Life’s too short to read bad books.

I recently stopped reading a book. I didn’t make it to the end. In fact, I barely made it a third of the way through. I learned this little habit from my mother: if a book doesn’t hook you in the first 100 pages, it’s time to move on. Life is too short to read a book you’re not enjoying.

Not to mention my ever-expanding TBR list means I have no shortage of (likely better) books to read.

I know that for some people, not reading a book the whole way through is bookworm blasphemy. If you’re really a bibliophile, these people say, you will feel compelled to read every last word available to you. And I’ve experienced my share of half-finished-book-guilt. I mean, someone spent how knows how long writing this, and someone thought it was good enough to publish, and enough people liked it for there to be positive blurbs on the cover. Maybe I should give it another chance.

But then the next chapter is no different, and it gets harder to give it that chance.

Apart from my mom’s sage wisdom, I blame graduate school for this. When you spend years and years forcing yourself to read things because you have to, it gets harder to force yourself to read things that you don’t have to. I get major flashbacks when trying to force myself to read something I’m not liking. It’s a pit in my stomach. Yeah, for reals. I get an actual physical reaction to reading a book I don’t enjoy.

Many books have fallen victim to the pit in my stomach. Outlander, for instance. The Namesake. Frankenstein. Books that plenty of other people adore that I just could not get through. And there’s that guilt again, and some book-related self-esteem issues. What’s wrong with me that I couldn’t get into the magic of a masterpiece like Frankenstein?

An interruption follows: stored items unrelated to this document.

/-- The last of the four entries of a queue, the others being on the other slot; a clearing MXZERO; a drain with one row left; an
entry behind another on its slot. -/
theorem witness_MatrixWordsAreQueued_complete :
    let other := { mWord 0 0 with slot := true }
    let es := fun e => List.replicate 3 (queued .stat other) ++ [e]
    let c := matrixCrew 0 (oneTile 0)
    let s := fun e => matrixAt c (es e)
    let clears := queued .zero { mWord 0 0 with init := true }
    (∀ e ∈ [queued .stat (mWord 0 0), clears, queued .drain { mWord 2 0 with vB := 128 }], (quadOf (s e) 0 0 0).queue[3]? = some e ∧
      entryReady (quadOf (s e) 0 0 0).queue 3 e = true ∧ crewOf (s e) e.crew = some c ∧ (teamOf (s e) c.team).isSome = true) ∧
    (let e := queued .drain { mWord 2 0 with vB := 128 }
     e.op = .drain ∧ (drainRows (s e) 0 0 0 3 (List.range 64)).2 = true) ∧
    (let same := matrixAt c [queued .stat (mWord 0 0), queued .stat (mWord 0 0)]
     (quadOf same 0 0 0).queue[1]? = some (queued .stat (mWord 0 0)) ∧ entryReady (quadOf same 0 0 0).queue 1 (queued .stat (mWord 0 0)) = false) := by
  decide +kernel

/-- An MXZERO that loads the FP32, INT32 or level-3 image of the tile store's first rows, its last row masked. -/
theorem witness_MatrixWordsAreQueued_load :
    let c := matrixCrew 0 (oneTile 0)
    let load := fun ty : BitVec 4 => { queued .zero (mWord 0 ty) with rows := 63 }
    let s := fun ty => matrixAt c [load ty]
    ∀ ty ∈ [(4 : BitVec 4), 7, 8], (quadOf (s ty) 0 0 0).queue[0]? = some (load ty) ∧ entryReady (quadOf (s ty) 0 0 0).queue 0 (load ty) = true ∧
      crewOf (s ty) (load ty).crew = some c ∧ (load ty).word.init = false ∧ teamOf (s ty) c.team = some (fetchTeam 1 0 0) ∧
      tornC (s ty) (fetchTeam 1 0 0) c.coreIdx (load ty) = false ∧ (load ty).rows ≤ 63 ∧ 62 < (load ty).rows := by decide +kernel

/-- Four quadrants whose first entry is an MXMMA with one valid row, each of its own crew. -/
def fourQueued : State :=
  { matrixAt blockCrew [] with
    crews := (List.range 4).map fun q => (q, matrixCrew q (oneTile 0)),
    cores := [(0, { CoreSt.reset 0 with
      quads := Vector.ofFn fun q : Fin 4 => { Quad.reset with queue := [{ queued .mma (mWord 0 0) with crew := q.val, rows := 1 }] } })] }

theorem witness_MatrixWordsAreQueued_product :
    let es := (List.range 4).filterMap (oldestMma fourQueued 0 0)
    let cols := (es.flatMap fun y => (List.range 16).map fun j => bCol y.2.1 y.2.2 j).toArray
    es.length = 4 ∧ (kget fourQueued.cores (coreKey 0 0)).isSome = true ∧
      (∀ e ∈ indexed es, entryReady (quadOf fourQueued 0 0 e.1).queue e.2.1 e.2.2.1 = true ∧ teamOf fourQueued e.2.2.2.team = some (fetchTeam 1 0 0) ∧
        tornA fourQueued (fetchTeam 1 0 0) e.2.2.2.coreIdx e.2.2.1 = false ∧
        (mmaSlot fourQueued (fetchTeam 1 0 0) e.2.2.2.coreIdx e.2.2.1 cols ((quadOf fourQueued 0 0 e.1).slot e.2.2.1.word.slot)).2 = none) ∧
      (quadOf fourQueued 0 0 0).queue[0]? = some { queued .mma (mWord 0 0) with crew := 0, rows := 1 } := by decide +kernel

/-- The last cell of a quadrant, in a slot that is empty, with one column of products; an integer word and a floating one with two chunks. -/
theorem witness_MatrixProductsAreSummed :
    let w := { mWord 0 0 with tyA := 4, tyB := 4 }
    let f := { mWord 0 0 with klen := 2 }
    let col := fun w => (List.replicate (mxLen w) 0x80, ([] : List Nat))
    (w.tyA = 4 ∧ f.tyA ≠ 4 ∧ (63 : Nat) < 64 ∧ 1 * chunkLen f.lvl < mxLen f) ∧
      ((List.replicate 64 (col w)).toArray[63]? = some (col w) ∧ (col w).1.length = mxLen w) ∧
      ((List.replicate 64 (col f)).toArray[63]? = some (col f) ∧ (col f).1.length = mxLen f) := by decide

/-- A sum that keeps its exponent and one that is flushed; operands of a level; a group that goes on, one that ends and two that end; a slot of each kind and the
types of a drain, its value in the recorded width. -/
theorem witness_MatrixProductsAreSummed_levels :
    let units : Int := 3
    let v := roundedTo { rm := 0, rb := 0, ftz := false, sat := false } false units.natAbs (2 ^ (Nat.log2 units.natAbs + 1 - 24))
    let big : BitVec 31 := 0x10080
    let x : Machine.Dyadic := { neg := true, mag := 3, exp := -1 }
    (0 < 24 ∧ units ≠ 0 ∧ (-513 : Int) + Nat.log2 v < -511 ∧ (-511 : Int) ≤ -512 + Nat.log2 v) ∧ ([x] ≠ [] ∧ x.mag ≠ 0 ∧ Machine.Dyadic.zero.mag = 0) ∧
    (Cell.zero.n1 + 1 < group1 big ∧ group1 0 ≤ Cell.zero.n1 + 1 ∧ Cell.zero.n2 + 1 < group2 big ∧ group1 0x10000 ≤ Cell.zero.n1 + 1 ∧
      Cell.zero.n2 + 1 < group2 0x10000 ∧ group2 0 ≤ Cell.zero.n2 + 1) ∧
    (MxSlot.reset.kind ≠ .integer ∧ (mWord 2 0).tyC ≠ 8 ∧ (mWord 2 0).tyD ≠ 4 ∧ ({ mWord 2 0 with tyD := 4 } : MWord).tyD = 4 ∧ (mWord 2 8).tyC = 8 ∧
      x.expOf - (level3 0).width + 1 ≤ x.exp) := by decide +kernel

end Sys2Proof.Tests
end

I’m glad that there is such a wide and wonderful world of books, and an even wider community of readers. Just because I like or don’t like a book doesn’t mean everyone else feels the same. So unless a book is truly bad (*cough* 50 Shades *cough*), I’m trying to allow myself to not feel guilty about it. Someone else can give the book the love it maybe needs. It’s like when I give someone else the pickle that came with my sandwich: just because pickles are icky to me doesn’t mean my friend should be deprived of their happy snack.